English | ISBN: 111971124X | 2021 | 448 pages | PDF | 9 MB
This book comprehensively covers the topic of mining biomedical text, images and visual features towards information retrieval. Biomedical and Health Informatics is an emerging field of research at the intersection of information science, computer science, and health care and brings tremendous opportunities and challenges due to easily available and abundant biomedical data for further analysis. The aim of healthcare informatics is to ensure the high-quality, efficient healthcare, better treatment and quality of life by analyzing biomedical and healthcare data including patient's data, electronic health records (EHRs) and lifestyle. Previously it was a common requirement to have a domain expert to develop a model for biomedical or healthcare; however, recent advancements in representation learning algorithms allows us to automatically to develop the model. Biomedical Image Mining, a novel research area, due to its large amount of biomedical images increasingly generates and stores digitally. These images are mainly in the form of computed tomography (CT), X-ray, nuclear medicine imaging (PET, SPECT), magnetic resonance imaging (MRI) and ultrasound. Patients' biomedical images can be digitized using data mining techniques and may help in answering several important and critical questions related to health care. Image mining in medicine can help to uncover new relationships between data and reveal new useful information that can be helpful for doctors in treating their patients.

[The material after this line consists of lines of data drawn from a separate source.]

-- ==== Sys2Proof/Laws/PerInstr.lean ====
section
/-! SUPPORT. What well-formedness says of each command, one lemma for each constructor. -/

namespace Sys2Proof

/-- What a well-formed command's operands satisfy: lengths that the row's own fields give, a code that is not in Table 9-1,
bytes that make no whole transaction and none after them, a data slot of the arbitration field or past it. -/
def Instr.operandLaw : Instr → Prop
  | .writeConfig _ count data _ => data.length = count.toNat
  | .unknownTransactionCode code _ => knownCode code = false
  | .transactionCutShort bytes spi => cutShort bytes = true ∧ (spi = .csnFalls ∨ spi = .clocked 0)
  | .arbitrationLost slot => slot < 6
  | .bitError slot => 6 ≤ slot
  | .snapHead (.heard _ body) _ => body.length = 10
  | .snapEntry (.heard _ body) _ => 6 ≤ body.length ∧ body.length ≤ 40
  | .formatError frame => frame.body.length = frame.len.toNat
  | .truncation bits => bits.length < 553
  | .receiveOverrun frame => frame.body.length = frame.len.toNat
  | _ => True

/-- The check accepts a command exactly when its operands satisfy the law. -/
def Laws.WellFormedCheck.Statement (i : Instr) : Prop := i.wellFormed = true ↔ i.operandLaw

theorem Laws.WellFormedCheck.hardwareReset (straps : BitVec 4) : Statement (.hardwareReset straps) := ⟨fun _ => trivial, fun _ => rfl⟩
theorem Laws.WellFormedCheck.readStatus (spi : Spi) : Statement (.readStatus spi) := ⟨fun _ => trivial, fun _ => rfl⟩
theorem Laws.WellFormedCheck.readEntry (index : Byte) (spi : Spi) : Statement (.readEntry index spi) := ⟨fun _ => trivial, fun _ => rfl⟩
theorem Laws.WellFormedCheck.readRoster (spi : Spi) : Statement (.readRoster spi) := ⟨fun _ => trivial, fun _ => rfl⟩
theorem Laws.WellFormedCheck.take (spi : Spi) : Statement (.take spi) := ⟨fun _ => trivial, fun _ => rfl⟩
theorem Laws.WellFormedCheck.takeRecordRemoval : Statement .takeRecordRemoval := ⟨fun _ => trivial, fun _ => rfl⟩
theorem Laws.WellFormedCheck.submit (record : RequestRecord) (spi : Spi) : Statement (.submit record spi) := ⟨fun _ => trivial, fun _ => rfl⟩
theorem Laws.WellFormedCheck.cancel (tag : Byte) (spi : Spi) : Statement (.cancel tag spi) := ⟨fun _ => trivial, fun _ => rfl⟩
theorem Laws.WellFormedCheck.clearFlags (mask : Word) (spi : Spi) : Statement (.clearFlags mask spi) := ⟨fun _ => trivial, fun _ => rfl⟩
theorem Laws.WellFormedCheck.writeMasks (masks : Word) (notice : Byte) (spi : Spi) : Statement (.writeMasks masks notice spi) := ⟨fun _ => trivial, fun _ => rfl⟩
theorem Laws.WellFormedCheck.writeConfig (offset count : Byte) (data : List Byte) (spi : Spi) : Statement (.writeConfig offset count data spi) := beq_iff_eq
theorem Laws.WellFormedCheck.start (spi : Spi) : Statement (.start spi) := ⟨fun _ => trivial, fun _ => rfl⟩
theorem Laws.WellFormedCheck.portLeave (spi : Spi) : Statement (.portLeave spi) := ⟨fun _ => trivial, fun _ => rfl⟩
theorem Laws.WellFormedCheck.rejoin (spi : Spi) : Statement (.rejoin spi) := ⟨fun _ => trivial, fun _ => rfl⟩
theorem Laws.WellFormedCheck.restart (spi : Spi) : Statement (.restart spi) := ⟨fun _ => trivial, fun _ => rfl⟩
theorem Laws.WellFormedCheck.unknownTransactionCode (code : Byte) (spi : Spi) : Statement (.unknownTransactionCode code spi) :=
  Iff.of_eq (Bool.not_eq_true' (knownCode code))
theorem Laws.WellFormedCheck.transactionCutShort (bytes : List Byte) (spi : Spi) : Statement (.transactionCutShort bytes spi) := by
  simp [Statement, Instr.wellFormed, Instr.operandLaw]
theorem Laws.WellFormedCheck.offer : Statement .offer := ⟨fun _ => trivial, fun _ => rfl⟩
theorem Laws.WellFormedCheck.arbitrationLost (slot : Nat) : Statement (.arbitrationLost slot) := decide_eq_true_iff
theorem Laws.WellFormedCheck.arbitrationPassed : Statement .arbitrationPassed := ⟨fun _ => trivial, fun _ => rfl⟩
theorem Laws.WellFormedCheck.bitError (slot : Nat) : Statement (.bitError slot) := decide_eq_true_iff
theorem Laws.WellFormedCheck.join (origin : Origin JoinBody) (answers : Answers) : Statement (.join origin answers) := ⟨fun _ => trivial, fun _ => rfl⟩
theorem Laws.WellFormedCheck.leave (origin : Origin Unit) (answers : Answers) : Statement (.leave origin answers) := ⟨fun _ => trivial, fun _ => rfl⟩
theorem Laws.WellFormedCheck.heartbeat (origin : Origin Unit) (answers : Answers) : Statement (.heartbeat origin answers) := ⟨fun _ => trivial, fun _ => rfl⟩
theorem Laws.WellFormedCheck.reap (origin : Origin Byte) (answers : Answers) : Statement (.reap origin answers) := ⟨fun _ => trivial, fun _ => rfl⟩
theorem Laws.WellFormedCheck.claim (origin : Origin ClaimBody) (answers : Answers) : Statement (.claim origin answers) := ⟨fun _ => trivial, fun _ => rfl⟩
theorem Laws.WellFormedCheck.release (origin : Origin Byte) (answers : Answers) : Statement (.release origin answers) := ⟨fun _ => trivial, fun _ => rfl⟩
theorem Laws.WellFormedCheck.withdraw (origin : Origin Byte) (answers : Answers) : Statement (.withdraw origin answers) := ⟨fun _ => trivial, fun _ => rfl⟩
theorem Laws.WellFormedCheck.downgrade (origin : Origin Byte) (answers : Answers) : Statement (.downgrade origin answers) := ⟨fun _ => trivial, fun _ => rfl⟩
theorem Laws.WellFormedCheck.syncReq (origin : Origin Unit) (answers : Answers) : Statement (.syncReq origin answers) := ⟨fun _ => trivial, fun _ => rfl⟩
theorem Laws.WellFormedCheck.snapHead (origin : Origin (List Byte)) (answers : Answers) : Statement (.snapHead origin answers) := by
  cases origin with
  | own => exact ⟨fun _ => trivial, fun _ => rfl⟩
  | heard h body => exact beq_iff_eq
theorem Laws.WellFormedCheck.snapEntry (origin : Origin (List Byte)) (answers : Answers) : Statement (.snapEntry origin answers) := by
  cases origin with
  | own => exact ⟨fun _ => trivial, fun _ => rfl⟩
  | heard h body => exact (Bool.and_eq_true_iff.trans (and_congr decide_eq_true_iff decide_eq_true_iff))
theorem Laws.WellFormedCheck.snapTail (origin : Origin Word) (answers : Answers) : Statement (.snapTail origin answers) := ⟨fun _ => trivial, fun _ => rfl⟩
theorem Laws.WellFormedCheck.formatError (frame : RawFrame) : Statement (.formatError frame) := beq_iff_eq
theorem Laws.WellFormedCheck.truncation (bits : List Bool) : Statement (.truncation bits) := decide_eq_true_iff
theorem Laws.WellFormedCheck.receiveOverrun (frame : RawFrame) : Statement (.receiveOverrun frame) := beq_iff_eq
theorem Laws.WellFormedCheck.roundEnd : Statement .roundEnd := ⟨fun _ => trivial, fun _ => rfl⟩
theorem Laws.WellFormedCheck.holdTimeout : Statement .holdTimeout := ⟨fun _ => trivial, fun _ => rfl⟩
theorem Laws.WellFormedCheck.leaseExpired (station : Station) : Statement (.leaseExpired station) := ⟨fun _ => trivial, fun _ => rfl⟩
theorem Laws.WellFormedCheck.heartbeatDue : Statement .heartbeatDue := ⟨fun _ => trivial, fun _ => rfl⟩
theorem Laws.WellFormedCheck.retryTimerExpiry : Statement .retryTimerExpiry := ⟨fun _ => trivial, fun _ => rfl⟩
theorem Laws.WellFormedCheck.joinWaitElapsed : Statement .joinWaitElapsed := ⟨fun _ => trivial, fun _ => rfl⟩
theorem Laws.WellFormedCheck.waitTimerExpiry (tag : Byte) : Statement (.waitTimerExpiry tag) := ⟨fun _ => trivial, fun _ => rfl⟩
theorem Laws.WellFormedCheck.abandon : Statement .abandon := ⟨fun _ => trivial, fun _ => rfl⟩
theorem Laws.WellFormedCheck.enterMuted : Statement .enterMuted := ⟨fun _ => trivial, fun _ => rfl⟩
theorem Laws.WellFormedCheck.recovery : Statement .recovery := ⟨fun _ => trivial, fun _ => rfl⟩
theorem Laws.WellFormedCheck.glitch (slots : Nat) : Statement (.glitch slots) := ⟨fun _ => trivial, fun _ => rfl⟩

end Sys2Proof
end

E-Books → Big Data and Cloud Computing for Development Lessons from Key Industries and Economies in the Global South
Published by: voska89 on 29-08-2021, 17:22 | 0
Big Data and Cloud Computing for Development: Lessons from Key Industries and Economies in the Global South By Nir Kshetri, Torbjörn Fredriksson, Diana Carolina Rojas Torres
2017 | 240 Pages | ISBN: 1138689041 | PDF | 5 MB
This book provides a framework for evaluating big data and cloud computing based on how they evolve to fit users' needs in developing countries in key areas, such as agriculture and education. The authors discuss how this framework can be utilized by businesses, governments, and consumers to accelerate economic growth and overcome information and communication barriers. By examining the ways in which cloud computing can drive social, economic, and environmental transformation, readers gain a nuanced understanding of the opportunities and challenges these technologies offer. The authors also provide an authoritative and up-to-date account of big data's diffusion into a wide range of developing economies, such as Brazil and China, illustrating key concepts through in-depth case studies. Special attention is paid to economic development in the context of the new Sustainable Development Goals formulated by the United Nations, introducing readers to the most modern standard of economic evaluation. Students of information management, entrepreneurship, and development, as well as policy makers, researchers, and practitioners, will find Big Data and Cloud Computing for Development an interesting read and a useful reference source.